Coincido con él. A mí me parece "coloquial pretencioso". No lo diría en serio (aunque otros lo hacen).


----------



## alepre

Me parece mucho mas coloquial "en consecuencia" o "por lo tanto"
Saludos.


----------



## mirx

alepre said:


> Me parece mucho mas coloquial "en consecuencia" o "por lo tanto"
> Saludos.



También a mí.

Polizón, ¿qué cosa pretende el catedrático que utilices entonces?


----------



## Juan Jacob Vilalta

No en México: elegante, aunque algo anticuado.
Yo lo utilizo: soy elegante , y nada anticuado.


----------



## Calambur

El Santo DRAE remite a *por tanto*.



> *ende*.(Del lat. inde).
> 1. adv. l. ant. allí (en aquel lugar).
> 2. adv. l. ant. De allí, o de aquí.
> 3. adv. l. ant. De esto.
> 4. adv. l. ant. Más de, pasados de.
> 
> *por ~.*1. loc. adv. *por tanto*.


----------



## swift

Buenas noches:

Sería interesante, efectivamente, conocer el fundamento de la opinión de ese catedrático. Es cierto que la locución "por ende" suele emplearse en la lengua oral, a menudo para sonar elegante. Pero ese deseo de elegancia se ha llevado a tal extremo que muchas veces se abusa de la locución "por ende". Se ha convertido en una especie de muletilla, por lo que muchos prefieren evitarla.

Saludos,


swift


----------



## MarieSuzanne

Pues, como siempre, lo de "coloquial" depende por completo del lugar. Hay zonas donde "por ende" no se usa más que literariamente.


----------



## ManPaisa

Para mí, es un término más bien literario, que algunos ocasionalmente resucitan en el lenguaje cotidiano a modo de *palabra dominguera* (es decir, para lucirse ante sus interlocutores).


----------



## Vampiro

Pinairun said:


> No. A mí me parece todo lo contrario.


Y a mi también.
No veo por dónde pueda ser coloquial.
Otra cosa muy diferente es que se la use en forma exagerada o en broma.
Saludos.
_


----------



## Naticruz

Polizón said:


> Hola a todos:
> 
> Hace unos días un catedrático español me comentó que la locución "por ende" era muy coloquial para un trabajo de investigación que se quiere publicar.
> 
> ¿Coinciden con él?
> 
> Gracias.
> 
> Polizón


¡Curioso! María Moliner dice que es una expresión _culta _que significa «por lo tanto»
Saludos


----------



## Calambur

Naticruz said:


> ¡Curioso! María Moliner dice que es una expresión _culta _que significa «por lo tanto»
> Saludos


Eso de cult. está en el Moliner "nuevo", que es sospechoso...
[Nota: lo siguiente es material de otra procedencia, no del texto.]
-- ==== Sys2Proof/Laws/Bits.lean ====
section
/-! SUPPORT. Bit strings and bytes (R5, R30, R35): lengths, the two inverses, splitting. -/

namespace Sys2Proof.Machine

@[simp] theorem bitsOf_zero (v : Nat) : bitsOf 0 v = [] := rfl
theorem bitsOf_succ (n v : Nat) : bitsOf (n + 1) v = v.testBit n :: bitsOf n v := rfl
@[simp] theorem bitsVal_nil : bitsVal [] = 0 := rfl
theorem bitsVal_cons (b : Bool) (t : Bits) : bitsVal (b :: t) = b.toNat * 2 ^ t.length + bitsVal t := rfl

@[simp] theorem bitsOf_length (n v : Nat) : (bitsOf n v).length = n := by
  induction n with
  | zero => rfl
  | succ n ih => simp [bitsOf_succ, ih]

theorem bitsVal_lt (l : Bits) : bitsVal l < 2 ^ l.length := by
  induction l with
  | nil => simp
  | cons b t ih =>
    rw [bitsVal_cons, List.length_cons, pow_succ]
    cases b <;> simp <;> omega

theorem bitsOf_congr {n v w : Nat} (h : ∀ k < n, v.testBit k = w.testBit k) : bitsOf n v = bitsOf n w := by
  induction n with
  | zero => rfl
  | succ n ih => rw [bitsOf_succ, bitsOf_succ, h n (by omega), ih fun k hk => h k (by omega)]

/-- Only the low `n` bits of the value are used (R5). -/
theorem bitsOf_mod (n v : Nat) : bitsOf n (v % 2 ^ n) = bitsOf n v :=
  bitsOf_congr fun k hk => by simp [Nat.testBit_mod_two_pow, hk]

/-- `val(bits_n(v)) = v mod 2^n` (R5). -/
theorem bitsVal_bitsOf (n v : Nat) : bitsVal (bitsOf n v) = v % 2 ^ n := by
  induction n with
  | zero => simp [Nat.mod_one]
  | succ n ih =>
    rw [bitsOf_succ, bitsVal_cons, ih, bitsOf_length, Nat.testBit_eq_decide_div_mod_eq, pow_succ, Nat.mod_mul]
    rcases Nat.mod_two_eq_zero_or_one (v / 2 ^ n) with h | h <;> simp [h, Nat.add_comm]

/-- `bits_n(val(s)) = s` for a string of `n` bits. -/
theorem bitsOf_bitsVal (l : Bits) : bitsOf l.length (bitsVal l) = l := by
  induction l with
  | nil => rfl
  | cons b t ih =>
    have hlt := bitsVal_lt t
    rw [List.length_cons, bitsOf_succ, bitsVal_cons]
    congr 1
    · rw [Nat.mul_comm, Nat.testBit_two_pow_mul_add _ hlt]
      cases b <;> simp
    · rw [← bitsOf_mod, Nat.mul_comm, Nat.mul_add_mod, Nat.mod_eq_of_lt hlt, ih]

theorem bitsVal_inj {l m : Bits} (hl : l.length = m.length) (h : bitsVal l = bitsVal m) : l = m := by
  rw [← bitsOf_bitsVal l, ← bitsOf_bitsVal m, hl, h]

/-- A value of `m + n` bits is its high `m` bits, then its low `n` bits. -/
theorem bitsOf_add (m n v : Nat) : bitsOf (m + n) v = bitsOf m (v / 2 ^ n) ++ bitsOf n v := by
  induction m with
  | zero => simp
  | succ m ih =>
    rw [Nat.succ_add, bitsOf_succ, ih, bitsOf_succ, Nat.testBit_div_two_pow]
    rfl

@[simp] theorem bitsOf_toNat_ofNat (n : Nat) (l : Bits) (h : l.length = n) :
    bitsOf n (BitVec.ofNat n (bitsVal l)).toNat = l := by
  subst h
  rw [BitVec.toNat_ofNat, bitsOf_mod, bitsOf_bitsVal]

theorem ofNat_bitsVal_bitsOf (n v : Nat) : BitVec.ofNat n (bitsVal (bitsOf n v)) = BitVec.ofNat n v := by
  apply BitVec.eq_of_toNat_eq
  simp [bitsVal_bitsOf]

/-! ## Bytes -/

@[simp] theorem bytesToBits_nil : bytesToBits [] = [] := rfl
theorem bytesToBits_cons (b : Byte) (t : List Byte) : bytesToBits (b :: t) = bitsOf 8 b.toNat ++ bytesToBits t := rfl

@[simp] theorem bytesToBits_append (l m : List Byte) : bytesToBits (l ++ m) = bytesToBits l ++ bytesToBits m := by
  induction l with
  | nil => rfl
  | cons b t ih => simp [bytesToBits_cons, ih]

@[simp] theorem bytesToBits_length (l : List Byte) : (bytesToBits l).length = 8 * l.length := by
  induction l with
  | nil => rfl
  | cons b t ih => simp [bytesToBits_cons, ih]; omega

theorem bitsToBytes_of_short {l : Bits} (h : l.length < 8) : bitsToBytes l = [] := by
  match l, h with
  | [], _ | [_], _ | [_, _], _ | [_, _, _], _ | [_, _, _, _], _ | [_, _, _, _, _], _ | [_, _, _, _, _, _], _
  | [_, _, _, _, _, _, _], _ => rfl

theorem bitsToBytes_append8 (g t : Bits) (h : g.length = 8) :
    bitsToBytes (g ++ t) = BitVec.ofNat 8 (bitsVal g) :: bitsToBytes t := by
  match g, h with
  | [_, _, _, _, _, _, _, _], _ => rfl

theorem bitsToBytes_of_long {l : Bits} (h : 8 ≤ l.length) :
    bitsToBytes l = BitVec.ofNat 8 (bitsVal (l.take 8)) :: bitsToBytes (l.drop 8) := by
  conv => lhs; rw [← List.take_append_drop 8 l]
  exact bitsToBytes_append8 _ _ (by simp; omega)

@[simp] theorem bitsToBytes_bytesToBits (l : List Byte) : bitsToBytes (bytesToBits l) = l := by
  induction l with
  | nil => rfl
  | cons b t ih =>
    rw [bytesToBits_cons, bitsToBytes_append8 _ _ (by simp), ih, ofNat_bitsVal_bitsOf]
    simp

theorem bitsToBytes_length (l : Bits) : (bitsToBytes l).length = l.length / 8 := by
  induction h : l.length using Nat.strong_induction_on generalizing l with
  | _ n ih =>
    by_cases h8 : l.length < 8
    · rw [bitsToBytes_of_short h8]; simp; omega
    · rw [bitsToBytes_of_long (by omega), List.length_cons, ih (l.drop 8).length (by simp; omega) _ rfl]
      simp; omega

/-- The whole bytes of a bit string, as bits again. -/
theorem bytesToBits_bitsToBytes (l : Bits) : bytesToBits (bitsToBytes l) = l.take (8 * (l.length / 8)) := by
  induction h : l.length using Nat.strong_induction_on generalizing l with
  | _ n ih =>
    by_cases h8 : l.length < 8
    · rw [bitsToBytes_of_short h8, show n / 8 = 0 by omega]; rfl
    · rw [bitsToBytes_of_long (by omega), bytesToBits_cons, ih (l.drop 8).length (by simp; omega) _ rfl,
        bitsOf_toNat_ofNat 8 _ (by simp; omega), show 8 * (n / 8) = 8 + 8 * ((l.drop 8).length / 8) by simp; omega,
        List.take_add]

theorem byteSymbol_val (v : Byte) : (byteSymbol v).val = v.toNat := rfl

theorem byteSymbol_inj {v w : Byte} (h : byteSymbol v = byteSymbol w) : v = w :=
  BitVec.eq_of_toNat_eq (congrArg (fun x : Symbol => x.val) h)

theorem byteSymbol_ne_eos (v : Byte) : byteSymbol v ≠ eosSymbol := fun h => by
  have := congrArg Fin.val h
  have hv := v.isLt
  simp [byteSymbol, eosSymbol] at this
  omega

/-! ## Port transfers -/

theorem snkGroups_bits (v k : Nat) : (snkGroups v k).flatMap (fun x => bitsOf x.1 x.2) = bitsOf (32 * k) v := by
  induction k with
  | zero => rfl
  | succ k ih =>
    rw [snkGroups, List.flatMap_cons, ih, show 32 * (k + 1) = 32 + 32 * k by ring, bitsOf_add, bitsOf_mod]

end Sys2Proof.Machine
end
> *Por ende *(cult.). Por lo tanto.


En la versión vieja, que es la auténtica, no figura (cult.).


----------



## Polizón

Gracias a todos por dar su opinión.

La verdad es que no sé las razones que el tenga para haber dicho eso. Me sorprendió cuando lo dijo. No sé de que región de España sea, pero tal vez a él le parezca coloquial.

Lo extraño es que es una persona que hace publicaciones con frecuencia, un académico que gusta de escribir.

Mirx, tal vez 'ergo' le suene mejor, pero a mí me suena muy de abogados. Y el tema no es precisamente jurídico.

Gracias.

Polizón


----------



## elnickestalibre

*Nueva Pregunta*
*Hilos Unidos*​ 
¿Qué significa la frase 'por ende'? Cuando decimos: ¡Pero si estaba ahí, por ende, ha desaparecido! ¡Los camellos apenas comen, por ende morirán pronto!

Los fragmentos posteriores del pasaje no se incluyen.